■ PROBLEM TO WORK ON
From the first line onward, reproduce the records exactly; the final line to include is the one holding "def velocityWord (a".

■ MATERIAL PROVIDED
※
-- ==== Sys2Proof/Machine/Rates.lean ====
section
/-! DEFINITION. Rate multipliers, steps and coil choppers (spec/07_rate_multiplier_chopper.md): the accumulators, the pulse
generator, the velocity words, the coil cycle, and the commands 0x0B00 to 0x0B02 (R146 to R164). -/

namespace Sys2Proof.Machine

/-! ### Step pulses (R146, R153) -/

/-- STEP_PULSE (R146, R153): step channel m runs for so many ticks. -/
def execStepPulse (t : Nat) (m : Fin 16) (ticks : Nat) (s : State) : Host.Outcome State Fault Refusal :=
  s.act (fun d =>
    let d := d.advance t
    if d.power.mode.torque ∧ (look d.mults m.val).step.isSome then d.runMult t m.val ticks else d)

/-! ### Velocity words (R147 to R151) -/

/-- N_nom (R147). -/
def nNom (tc : Nat) : Nat := tc * 25000 / 64000

/-- v_max of a multiplier (R152); for a chopper, the range of the word. -/
def Mult.vMax (m : Mult) : Nat :=
  match m.step with
  | some c => 2147483648 / c.w.toNat
  | none => 2147483647

/-- The velocity word that carries A_end to a setpoint's phase, and the difference it leaves (R149). -/
def velocityWord (a : BitVec 48) (target : BitVec 48) (n vMax : Nat) : Int × Int :=
  let diff := (target - a).toInt
  let v := rneDiv diff n
  (clampInt (-vMax) vMax v, diff)

/-- The firmware hands each enabled multiplier the setpoint of the next boundary (R149). The word is formed at the
reference tick from the actual tick count. -/
def Dev.velocityWords (d : Dev) : Dev :=
  if d.power.mode.torque then
    { d with mults := mapTab (fun _ m => match m.joint with
      | some (j, _) => { m with target := some (look d.joints j).cmd }
      | none => m) d.mults }
  else d

/-- The reference tick of a period for one multiplier whose ticks of the period that ends have run (R147, R149, R150, R159): the new
word is loaded. Without a fresh one the old word stays, with its flag, and the period is missed (R24), unless the channel was loaded
since (R151). -/
def Dev.refTick (d1 : Dev) (t i : Nat) : Dev :=
  let m := look d1.mults i
  let m1 := { m with a := m.now, ticks := 0, loaded := false }
  match m.joint, m.target with
  | some (_, k), some s =>
    let n := nNom d1.time.tc
    let (v, diff) := velocityWord m1.a (phaseOf s k) n m.vMax
    let lag := (diff - v * n).natAbs / 65536
    let sat := decide (v ≠ rneDiv diff n)
    let d2 := { d1 with mults := put d1.mults i { m1 with v := v, target := none, sat := sat, lag := lag } }
    let limit := match m.step with
      | some c => c.lagLimit.toNat
      | none => 2147483647
    if sat ∧ limit < lag then (d2.rateNotice t 1 i false).faultEvent 9 i t else d2
  | j, _ =>
    let d2 := { d1 with mults := put d1.mults i m1 }
    if j.isSome ∧ !m.loaded then d2.missed t 12 else d2

/-- The reference tick in a mode in which A holds (R154): no word is loaded, none is clamped, and nothing is followed. -/
def Mult.restTick (m : Mult) : Mult := { m with a := m.now, ticks := 0, v := 0, target := none, sat := false, lag := 0 }

/-- A chopper channel at a boundary counts its periods with V = 0, in any mode, the one that begins among them, and i_hold or i_run
applies (R159). -/
def Dev.holdCount (d : Dev) (c : Nat) : Dev :=
  let m := look d.mults (16 + c)
  match m.chop with
  | some p => d.onChop c (fun x =>
      if m.v ≠ 0 then { x with zero := 0, atHold := false }
      else { x with zero := x.zero + 1, atHold := x.atHold || decide (p.holdDelay.toNat ≤ x.zero) })
  | none => d

/-- What GET_RATE_STATE shows is kept as the reference tick leaves it (R164). -/
def Dev.showRates (d : Dev) : Dev :=
  { d with
    mults := mapTab (fun _ m => { m with shown := {
      a := m.a, v := m.v, emitted := m.gen.emitted, lag := m.lag, sat := m.sat, enabled := m.joint.isSome } }) d.mults
    chops := mapTab (fun _ x => { x with shown := {
      refA := x.coilA.ref, refB := x.coilB.ref, latched := x.latched, atHold := x.atHold } }) d.chops }

/-- The sampled position of a joint of a rate multiplier is its commanded position (R151). -/
def Dev.sampleMults (d : Dev) (b : Nat) : Dev :=
  d.mults.foldl (fun d e => match e.2.joint with
    | some (j, _) => d.onJoint j (fun x => { x with fbLast := some x.fb, fb := x.cmd, fbStamp := some b })
    | none => d) d

/-- The multipliers run through the ticks of the period that ends, before a mode that begins with the next one stops them (R146,
R153). -/
def Dev.endRates (d : Dev) (t ticks : Nat) : Dev := if d.power.mode.torque then d.runMults t ticks else d

/-- Step 3 of a boundary for the multipliers; outside RUN, HOLD and TUNE A holds (R154). -/
def Dev.rateStep (d0 : Dev) (t : Nat) : Dev :=
  let d := d0.sampleMults t
  let d1 := if d.power.mode.torque
    then (List.range 24).foldl (fun d i => if (look d.mults i).joint.isSome then d.refTick t i else d) d
    else { d with mults := mapTab (fun _ m => m.restTick) d.mults }
  ((List.range 8).foldl Dev.holdCount d1).showRates

/-- HOLD_DELAY (R159): after hold_delay whole periods at V = 0, i_hold applies from the boundary that ended the last of them. -/
def execHoldDelay (t : Nat) (c : Fin 8) (s : State) : Host.Outcome State Fault Refusal :=
  s.act (fun d0 =>
    let d := d0.advance t
    let m := look d.mults (16 + c.val)
    match m.chop with
    | some p => d.onChop c.val (fun x => if m.v = 0 ∧ p.holdDelay.toNat < x.zero then { x with atHold := true } else x)
    | none => d)

/-! ### Coil references (R156, R157) -/

/-- ref of a coil (R156): rne(1023 × cos × amp / 32768); the sine is the cosine a quarter cycle earlier. -/
def coilRef (theta amp : Nat) (b : Bool) : Int :=
  let n := if b then theta + 768 else theta
  rneReal (fun p => 1023 * amp * sinAt p (4 * n + 1024) 4096 / 32768)

/-- One coil of a chopper channel. -/
def Chopper.coil (x : Chopper) (c : Coil) : CoilState :=
  match c with
  | .a => x.coilA
  | .b => x.coilB

/-- A coil of a chopper channel changed by a function. -/
def Chopper.onCoil (x : Chopper) (c : Coil) (f : CoilState → CoilState) : Chopper :=
  match c with
  | .a => { x with coilA := f x.coilA }
  | .b => { x with coilB := f x.coilB }

/-- The gates HH, HL, LH, LL that a phase commands (R155), in a polarity; `fast` tells fast decay from slow. -/
def CoilPhase.gates (p : CoilPhase) (neg fast : Bool) : List Bool :=
  match p with
  | .off => [false, false, false, false]
  | .blank => [!neg, neg, neg, !neg]
  | .drive => [!neg, neg, neg, !neg]
  | .decay => if fast then [neg, !neg, !neg, neg] else [false, true, false, true]
  | .slow => [false, true, false, true]

/-- LSB of fast decay at the start of an off-time: fast/16 of t_off (R158). -/
def fastPart (p : ConfigChopper) : Nat := p.fast.toNat * p.tOff.toNat * 16

/-- The gates commanded at an instant. -/
def CoilState.commanded (c : CoilState) (p : ConfigChopper) (t : Nat) : List Bool :=
  c.phase.gates c.neg (decide (t < c.since + fastPart p))

/-- When each gate last went off, as it stands at an instant: the switch from fast to slow decay lies inside a phase. -/
def CoilState.offs (c : CoilState) (p : ConfigChopper) (t : Nat) : List Nat :=
  if c.phase = .decay ∧ 0 < fastPart p ∧ c.since + fastPart p ≤ t then
    List.zipWith (fun (x : Bool × Bool) o => if x.1 && !x.2 then c.since + fastPart p else o)
      (List.zip (c.phase.gates c.neg true) (c.phase.gates c.neg false)) c.offAt
  else c.offAt

/-- A coil enters a phase at an instant, in the polarity of its reference where it drives: gates that go off are stamped. -/
def CoilState.enter (c : CoilState) (p : ConfigChopper) (t : Nat) (ph : CoilPhase) : CoilState :=
  let neg := if ph = .blank then decide (c.ref < 0) else c.neg
  let now := c.commanded p t
  { c with phase := ph, neg := neg, since := t, driveAt := if ph = .blank then t else c.driveAt
           offAt := List.zipWith (fun (x : Bool × Bool) o => if x.1 && !x.2 then t else o)
             (List.zip now (ph.gates neg (decide (0 < fastPart p)))) (c.offs p t) }

/-- A drive phase begins with blanking, in the polarity of the reference; a reference of 0 holds slow decay (R158). -/
def CoilState.drive (c : CoilState) (p : ConfigChopper) (t : Nat) : CoilState :=
  c.enter p t (if c.ref = 0 then .slow else .blank)

/-- The break time of a channel in LSB, rounded up (R155, R163). -/
def breakTime (p : ConfigChopper) : Nat := ((p.brk.toNat + 256 * p.brkHi.toNat) * 64 + 24) / 25

/-- The levels of HH, HL, LH, LL at an instant: a gate is on only after the other gate of its leg has been off for the break time
(R155). -/
def CoilState.gatesAt (c : CoilState) (p : ConfigChopper) (t : Nat) : List Bool :=
  let on := c.commanded p t
  let off := c.offs p t
  (List.range 4).map (fun i => on.getD i false && decide (off.getD (i ^^^ 1) 0 + breakTime p ≤ t))

/-- A drive phase goes on in the polarity of the reference (R155, R157): its gates change over, and those that go off are stamped.
That its blanking and its limit run on is the model's choice (DESIGN CHOICE, log entry 187). -/
def CoilState.turn (c : CoilState) (p : ConfigChopper) (t : Nat) : CoilState :=
  let neg := decide (c.ref < 0)
  let gates := List.zip (c.commanded p t) (c.phase.gates neg false)
  { c with neg := neg, offAt := List.zipWith (fun (x : Bool × Bool) o => if x.1 && !x.2 then t else o) gates (c.offs p t) }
※
■ TASK OUTPUT
-- ==== Sys2Proof/Machine/Rates.lean ====
section
/-! DEFINITION. Rate multipliers, steps and coil choppers (spec/07_rate_multiplier_chopper.md): the accumulators, the pulse
generator, the velocity words, the coil cycle, and the commands 0x0B00 to 0x0B02 (R146 to R164). -/

namespace Sys2Proof.Machine

/-! ### Step pulses (R146, R153) -/

/-- STEP_PULSE (R146, R153): step channel m runs for so many ticks. -/
def execStepPulse (t : Nat) (m : Fin 16) (ticks : Nat) (s : State) : Host.Outcome State Fault Refusal :=
  s.act (fun d =>
    let d := d.advance t
    if d.power.mode.torque ∧ (look d.mults m.val).step.isSome then d.runMult t m.val ticks else d)

/-! ### Velocity words (R147 to R151) -/

/-- N_nom (R147). -/
def nNom (tc : Nat) : Nat := tc * 25000 / 64000

/-- v_max of a multiplier (R152); for a chopper, the range of the word. -/
def Mult.vMax (m : Mult) : Nat :=
  match m.step with
  | some c => 2147483648 / c.w.toNat
  | none => 2147483647

/-- The velocity word that carries A_end to a setpoint's phase, and the difference it leaves (R149). -/
def velocityWord (a : BitVec 48) (target : BitVec 48) (n vMax : Nat) : Int × Int :=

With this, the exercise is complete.